Looks like Tom left town and forgot I’ve still got his Fat Head login info. He and Chareva and the girls stopped into Springfield Wednesday and Thursday to visit before continuing on to Chicago, so The Wife and I decided to have them over for dinner instead of making Mom cook for all of us.
Naturally, it was low carb. We ended up getting one of maybe four nice days for weather so far this summer, so we were able to eat outside in the Flamingo Lounge (The Wife and her sister have had a running joke going for years where they give each other flamingo-themed gifts).
The Flamingo Lounge and family.
I also got a little help in the garden from a couple of young ladies you may recognize as Tom’s lab assistants…
For openers, cheese and deer summer sausage (no crackers, thanks). The sausage is processed locally with cheese and jalapeno pepper using my last season’s success, where I happened to shoot the second-dumbest deer in the entire universe.
I knew it was dumb because it got close enough for me to shoot it. I took care of the first-dumbest deer in the entire universe a couple of years ago.
To get started, we had a Crab & Avocado Salad for which I’d begged the recipe from a restaurant I’d come across while working near San Jose a few years ago…
It’s one of those “looks fancy/very easy” things. To make 8-10 servings, fold about 1 & 1/2 pounds crab meat (I know, take out a second mortgage first) into 1 & 1/2 mashed avocados, then fold in 1 cup of whipped cream. Add another avocado that been chunked up (not mashed), fold together, spoon into 8-10 molds and refrigerate for at least a few hours. When you’re ready to serve, put some mescal or other fancy salad onto a plate, drizzle with poppy seed dressing, then unmold the crab/avocado into the center. Put a coupe of lumps of reserved crab on top then garnish with some caviar. Not a carb in sight.
The sides where steamed asparagus (recipe: get asparagus; steam)and a Two Cheese Squash Casserole. That starts with boiling 4 pounds of sliced yellow squash with a diced onion for about 8 minutes, then draining and combining with a cup of shredded cheddar cheese, 1/2 cup of fresh parsley, an 8 oz. container of sour cream, a teaspoon each of garlic salt and pepper, a couple of beaten eggs, and a cup of bread crumbs (we whizzed up about 6 pieces of low-carb bread for the whole recipe — which works out to about 2 net carbs per generous serving) and 3/4 cup of Parmesan cheese. That all gets spooned into a 9 x 13 baking dish and gets topped with another 1 & 1/2 cups bread crumbs and 1/2 cup Parmesan mixed with 2 Tbs of melted butter. Bake at 350 for 30-40 minutes.

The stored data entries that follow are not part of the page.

-- ==== Sys2Proof/Laws/KeepChannel.lean ====
section
/-! SUPPORT. Every operation of Machine/Channel.lean keeps the stores canonical and leaves the queue alone. -/

namespace Sys2Proof.Machine

theorem State.setChan_good {q : List Instr} (s : State) (x1) (x2) (h : Good q s) : Good q (State.setChan s x1 x2) := by
  unfold State.setChan
  iterate 40 all_goals (try first
    | with_reducible assumption
    | with_reducible apply Good.mk_of)

theorem State.cmpThresholds_good {q : List Instr} (s : State) (x1) (h : Good q s) : Good q (State.cmpThresholds s x1).2 := by
  unfold State.cmpThresholds
  iterate 40 all_goals (try first
    | with_reducible assumption
    | with_reducible apply State.drawWord_good
    | (extract_lets +onlyGivenNames l; clear_value l)
    | split)

theorem State.comparePad_good {q : List Instr} (s : State) (x1) (x2) (h : Good q s) : Good q (State.comparePad s x1 x2).2 := by
  unfold State.comparePad
  iterate 40 all_goals (try first
    | with_reducible assumption
    | with_reducible apply State.cmpThresholds_good
    | with_reducible apply State.setChan_good)

theorem State.cmpStart_good {q : List Instr} (s : State) (x1) (h : Good q s) : Good q (State.cmpStart s x1) := by
  unfold State.cmpStart
  iterate 40 all_goals (try first
    | with_reducible assumption
    | with_reducible apply State.setChan_good)

theorem State.trimTake_good {q : List Instr} (s : State) (x1) (h : Good q s) : Good q (State.trimTake s x1) := by
  unfold State.trimTake
  iterate 40 all_goals (try first
    | with_reducible assumption
    | (extract_lets +onlyGivenNames l; refine Good.cut (q := q) l ?_ (fun g => ?_); rotate_left; clear_value l; rotate_left; subst l)
    | with_reducible apply State.setCalUnit_good
    | with_reducible apply State.setChan_good
    | with_reducible apply Good.ite)

theorem State.applyChan_good {q : List Instr} (s : State) (x1) (h : Good q s) : Good q (State.applyChan s x1) := by
  unfold State.applyChan
  iterate 40 all_goals (try first
    | with_reducible assumption
    | (extract_lets +onlyGivenNames l; refine Good.cut (q := q) l ?_ (fun g => ?_); rotate_left; clear_value l; rotate_left; subst l)
    | with_reducible apply State.trimTake_good
    | with_reducible apply State.set_good
    | with_reducible apply State.setChan_good)

theorem writeChApply_good {q : List Instr} (x0) (x1) (s : State) (h : Good q s) : GoodR q (writeChApply x0 x1 s) := by
  unfold writeChApply
  iterate 40 all_goals (try first
    | with_reducible assumption
    | intro _ _ _
    | with_reducible apply State.forEach_good
    | with_reducible apply State.applyChan_good
    | with_reducible exact GoodR.error
    | with_reducible apply GoodR.ok
    | with_reducible apply GoodR.ite)

theorem writeLevel_good {q : List Instr} (x0) (x1) (x2) (s : State) (h : Good q s) : GoodR q (writeLevel x0 x1 x2 s) := by
  unfold writeLevel
  iterate 40 all_goals (try first
    | with_reducible assumption
    | with_reducible apply State.set_good
    | with_reducible apply State.store_good
    | with_reducible exact GoodR.error
    | with_reducible apply GoodR.ok
    | with_reducible apply GoodR.ite)

theorem writeLoad_good {q : List Instr} (x0) (x1) (s : State) (h : Good q s) : GoodR q (writeLoad x0 x1 s) := by
  unfold writeLoad
  iterate 40 all_goals (try first
    | with_reducible assumption
    | with_reducible apply State.set_good
    | with_reducible apply State.store_good
    | with_reducible exact GoodR.error
    | with_reducible apply GoodR.ok
    | with_reducible apply GoodR.ite)

theorem State.laneMembers_good {q : List Instr} (s : State) (x1) (x2) (h : Good q s) : Good q (State.laneMembers s x1 x2) := by
  unfold State.laneMembers
  iterate 40 all_goals (try first
    | with_reducible assumption
    | with_reducible apply State.setB_good)

theorem writeLane_good {q : List Instr} (x0) (x1) (x2) (s : State) (h : Good q s) : GoodR q (writeLane x0 x1 x2 s) := by
  unfold writeLane
  iterate 40 all_goals (try first
    | with_reducible assumption
    | (extract_lets +onlyGivenNames l; refine Good.cut (q := q) l ?_ (fun g => ?_); rotate_left; clear_value l; rotate_left; subst l)
    | with_reducible apply State.laneMembers_good
    | with_reducible apply State.store_good
    | with_reducible exact GoodR.error
    | with_reducible apply GoodR.ok
    | with_reducible apply GoodR.ite
    | with_reducible apply Good.mk_of)

theorem State.laneSettle_good {q : List Instr} (s : State) (x1) (h : Good q s) : Good q (State.laneSettle s x1) := by
  unfold State.laneSettle
  iterate 40 all_goals (try first
    | with_reducible assumption
    | with_reducible apply State.laneMembers_good
    | with_reducible apply Good.ite
    | with_reducible apply Good.mk_of)

theorem State.pmuStart_good {q : List Instr} (s : State) (x1) (h : Good q s) : Good q (State.pmuStart s x1) := by
  unfold State.pmuStart
  iterate 40 all_goals (try first
    | with_reducible assumption
    | (extract_lets +onlyGivenNames l; refine Good.cut (q := q) l ?_ (fun g => ?_); rotate_left; clear_value l; rotate_left; subst l)
    | with_reducible apply State.set_good
    | with_reducible apply State.setChan_good
    | with_reducible apply Good.ite)

theorem writePmuCtl_good {q : List Instr} (x0) (x1) (s : State) (h : Good q s) : GoodR q (writePmuCtl x0 x1 s) := by
  unfold writePmuCtl
  iterate 40 all_goals (try first
    | with_reducible assumption
    | (extract_lets +onlyGivenNames l; refine Good.cut (q := q) l ?_ (fun g => ?_); rotate_left; clear_value l; rotate_left; subst l)
    | with_reducible apply State.store_good
    | with_reducible apply State.cmpStart_good
    | with_reducible apply State.pmuStart_good
    | with_reducible exact GoodR.error
    | with_reducible apply GoodR.ok
    | with_reducible apply Good.ite
    | with_reducible apply GoodR.ite)

theorem writePmuForce_good {q : List Instr} (x0) (x1) (s : State) (h : Good q s) : GoodR q (writePmuForce x0 x1 s) := by
  unfold writePmuForce
  iterate 40 all_goals (try first
    | with_reducible assumption
    | with_reducible apply State.store_good
    | with_reducible exact GoodR.error
    | with_reducible apply GoodR.ok
    | with_reducible apply GoodR.ite)

theorem writePmuClamp_good {q : List Instr} (x0) (x1) (s : State) (h : Good q s) : GoodR q (writePmuClamp x0 x1 s) := by
  unfold writePmuClamp
  iterate 40 all_goals (try first
    | with_reducible assumption
    | with_reducible apply State.store_good
    | with_reducible exact GoodR.error
    | with_reducible apply GoodR.ok
    | with_reducible apply GoodR.ite)

theorem State.letGo_good {q : List Instr} (s : State) (x1) (h : Good q s) : Good q (State.letGo s x1) := by
  unfold State.letGo
  iterate 40 all_goals (try first
    | with_reducible assumption
    | with_reducible apply State.setChan_good)

theorem writeChStatus_good {q : List Instr} (x0) (x1) (s : State) (h : Good q s) : GoodR q (writeChStatus x0 x1 s) := by
  unfold writeChStatus
  iterate 40 all_goals (try first
    | with_reducible assumption
    | intro _ _ _
    | (extract_lets +onlyGivenNames l; refine Good.cut (q := q) l ?_ (fun g => ?_); rotate_left; clear_value l; rotate_left; subst l)
    | with_reducible apply State.store_good
    | with_reducible apply State.forEach_good
    | with_reducible apply State.letGo_good
    | with_reducible apply State.set_good
    | with_reducible apply State.setChan_good
    | with_reducible apply GoodR.ok
    | with_reducible apply GoodR.ite)

theorem State.pmuAbort_good {q : List Instr} (s : State) (x1) (x2) (h : Good q s) : Good q (State.pmuAbort s x1 x2) := by
  unfold State.pmuAbort
  iterate 40 all_goals (try first
    | with_reducible assumption
    | (extract_lets +onlyGivenNames l; refine Good.cut (q := q) l ?_ (fun g => ?_); rotate_left; clear_value l; rotate_left; subst l)
    | with_reducible apply State.setChan_good
    | with_reducible apply State.set_good
    | with_reducible apply State.answer_good
    | with_reducible apply Good.ite
    | (extract_lets +onlyGivenNames l; clear_value l)
    | split)

theorem State.detect_good {q : List Instr} (s : State) (x1) (x2) (x3) (h : Good q s) : Good q (State.detect s x1 x2 x3) := by
  unfold State.detect
  iterate 40 all_goals (try first
    | with_reducible assumption
    | with_reducible apply State.raiseOnce_good)

theorem execChApply_good {q : List Instr} (x0) (x1) (x2) (s : State) (h : Good q s) : GoodO q (execChApply x0 x1 x2 s) := by
  unfold execChApply
  iterate 40 all_goals (try first
    | with_reducible assumption
    | intro _ _
    | with_reducible apply State.respond_good
    | with_reducible apply State.guarded_good
    | with_reducible apply writeChApply_good
    | with_reducible apply GoodO.next)

theorem execLaneEnable_good {q : List Instr} (x0) (x1) (x2) (x3) (s : State) (h : Good q s) : GoodO q (execLaneEnable x0 x1 x2 x3 s) := by
  unfold execLaneEnable
  iterate 40 all_goals (try first
    | with_reducible assumption
    | intro _ _
    | with_reducible apply State.respond_good
    | with_reducible apply State.guarded_good
    | with_reducible apply writeLane_good
    | with_reducible apply GoodO.next)

theorem execChPmuGo_good {q : List Instr} (x0) (x1) (x2) (s : State) (h : Good q s) : GoodO q (execChPmuGo x0 x1 x2 s) := by
  unfold execChPmuGo
  iterate 40 all_goals (try first
    | with_reducible assumption
    | intro _ _
    | with_reducible apply State.respond_good
    | with_reducible apply State.guarded_good
    | with_reducible apply writePmuCtl_good
    | with_reducible apply GoodO.next)

theorem execPmuMeasSettled_good {q : List Instr} (x0) (s : State) (h : Good q s) : GoodO q (execPmuMeasSettled x0 s) := by
  unfold execPmuMeasSettled
  iterate 40 all_goals (try first
    | with_reducible assumption
    | with_reducible apply State.setChan_good
    | with_reducible apply GoodO.next
    | with_reducible apply Good.ite)

theorem execPmuMeasDone_good {q : List Instr} (x0) (x1) (s : State) (h : Good q s) : GoodO q (execPmuMeasDone x0 x1 s) := by
  unfold execPmuMeasDone
  iterate 40 all_goals (try first
    | with_reducible assumption
    | (extract_lets +onlyGivenNames l; refine Good.cut (q := q) l ?_ (fun g => ?_); rotate_left; clear_value l; rotate_left; subst l)
    | with_reducible apply State.set_good
    | with_reducible apply State.setB_good
    | with_reducible apply State.setI_good
    | with_reducible apply State.setChan_good
    | with_reducible apply State.answer_good
    | with_reducible apply GoodO.next
    | with_reducible apply Good.ite
    | split)

theorem execDrvOvercurrent_good {q : List Instr} (x0) (s : State) (h : Good q s) : GoodO q (execDrvOvercurrent x0 s) := by
  unfold execDrvOvercurrent
  iterate 40 all_goals (try first
    | with_reducible assumption
    | intro _ _ _
    | with_reducible apply State.forEach_good
    | with_reducible apply State.letGo_good
    | with_reducible apply State.set_good
    | with_reducible apply State.detect_good
    | with_reducible apply GoodO.next)

theorem execPinClamp_good {q : List Instr} (x0) (s : State) (h : Good q s) : GoodO q (execPinClamp x0 s) := by
  unfold execPinClamp
  iterate 40 all_goals (try first
    | with_reducible assumption
    | with_reducible apply State.detect_good
    | with_reducible apply GoodO.next)

theorem execPmuClamp_good {q : List Instr} (x0) (s : State) (h : Good q s) : GoodO q (execPmuClamp x0 s) := by
  unfold execPmuClamp
  iterate 40 all_goals (try first
    | with_reducible assumption
    | (extract_lets +onlyGivenNames l; refine Good.cut (q := q) l ?_ (fun g => ?_); rotate_left; clear_value l; rotate_left; subst l)
    | with_reducible apply State.detect_good
    | with_reducible apply State.set_good
    | with_reducible apply GoodO.next
    | with_reducible apply Good.ite)

theorem execLoadCompliance_good {q : List Instr} (x0) (s : State) (h : Good q s) : GoodO q (execLoadCompliance x0 s) := by
  unfold execLoadCompliance
  iterate 40 all_goals (try first
    | with_reducible assumption
    | with_reducible apply State.detect_good
    | with_reducible apply GoodO.next
    | with_reducible apply Good.ite)

theorem execLevelMonitorRead_good {q : List Instr} (x0) (x1) (x2) (s : State) (h : Good q s) : GoodO q (execLevelMonitorRead x0 x1 x2 s) := by
  unfold execLevelMonitorRead
  iterate 40 all_goals (try first
    | with_reducible assumption
    | (extract_lets +onlyGivenNames l; refine Good.cut (q := q) l ?_ (fun g => ?_); rotate_left; clear_value l; rotate_left; subst l)
    | with_reducible apply State.set_good
    | with_reducible apply State.detect_good
    | with_reducible apply GoodO.next
    | with_reducible apply Good.ite)

theorem execDrvOvercurrentClear_good {q : List Instr} (x0) (x1) (x2) (s : State) (h : Good q s) : GoodO q (execDrvOvercurrentClear x0 x1 x2 s) := by
  unfold execDrvOvercurrentClear
  iterate 40 all_goals (try first
    | with_reducible assumption
    | intro _ _
    | with_reducible apply State.respond_good
    | with_reducible apply State.guarded_good
    | with_reducible apply writeChStatus_good
    | with_reducible apply GoodO.next)

theorem runWrites_good {q : List Instr} (l : List (State → Res)) (s : State) (hl : GoodL q l) (h : Good q s) :
    Good q (runWrites l s).1 := by
  induction l generalizing s with
  | nil => exact h
  | cons f l ih =>
    unfold runWrites
    split
    · exact ih _ ⟨fun g hg => hl.gets g (List.mem_cons_of_mem _ hg)⟩ (Good.of_ok (by assumption) (hl.gets f (List.mem_cons_self ..) s h))
    · exact h

theorem execPmuMeasure_good {q : List Instr} (x0) (x1) (s : State) (h : Good q s) : GoodO q (execPmuMeasure x0 x1 s) := by
  unfold execPmuMeasure
  iterate 40 all_goals (try first
    | with_reducible assumption
    | intro _ _
    | (extract_lets +onlyGivenNames l; refine Good.cutL (q := q) l ?_ (fun g => ?_); rotate_left; clear_value l; rotate_left; subst l)
    | with_reducible apply State.cmd_good
    | with_reducible apply State.done_good
    | with_reducible apply State.guarded_good
    | with_reducible apply writePmuCtl_good
    | with_reducible apply writePmuForce_good
    | with_reducible apply writePmuClamp_good
    | with_reducible apply State.store_good
    | with_reducible apply runWrites_good
    | with_reducible apply State.setChan_good
    | with_reducible apply State.complete_good
    | with_reducible apply GoodO.next
    | with_reducible apply GoodR.ok
    | with_reducible apply Good.ite
    | with_reducible exact GoodL.nil
    | with_reducible apply GoodL.cons
    | split
    | (with_reducible refine Good.of_fst (by assumption) ?_))

end Sys2Proof.Machine
end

The main course was grilled pork tenderloin with lime dipping sauce. A rub goes on the pork tenderloin made up of 1 Tbs salt, 1 Tbs (Splenda) brown sugar, 1/2 tsp each of chili powder, black pepper, and cayenne pepper (actually, we usually make about a 5x batch of this and keep it in a shaker).
The dipping sauce is made up of a chopped jalapeno pepper, some grated lime peel, 1/4 cup of lime juice, a Tbs each of olive oil and Dijon mustard, a tsp of cumin, 1/2 tsp of salt, a couple of garlic cloves and 1/4 cup of honey (we doubled the recipe because we were grilling four tenderloins, but we had plenty left over), all whizzed up in the blender.
After all of that, we decided to pass up on the fresh strawberries and peaches with cream that we’d planned for desert. We’ll cut the portion size of the crab & avocado salad down when it’s not a main course!
Everyone was happy and full but not stuffed and lethargic and there were probably less than 10 net carbs apiece for the whole meal. Oops — that’s obviously not good. For those of you who want to follow ADA guidelines, you can tweak it by spreading this over your plate:
110 grams of sugar. I mean, Heart Healthy carbs! Sure, you could’ve had a big bowl of Raisin Bran, but that would really spike your blood sugar!
If you’ve bought all of that crab meat, odds are that there will be 6 or 8 ounces left. What to do? Well, wait until The Younger Brother leaves town, then make omelets with that, a few of the asparagus stalks, and that easy Hollandaise sauce from my last post.
I better go before Tom checks his blog — see you in the comments!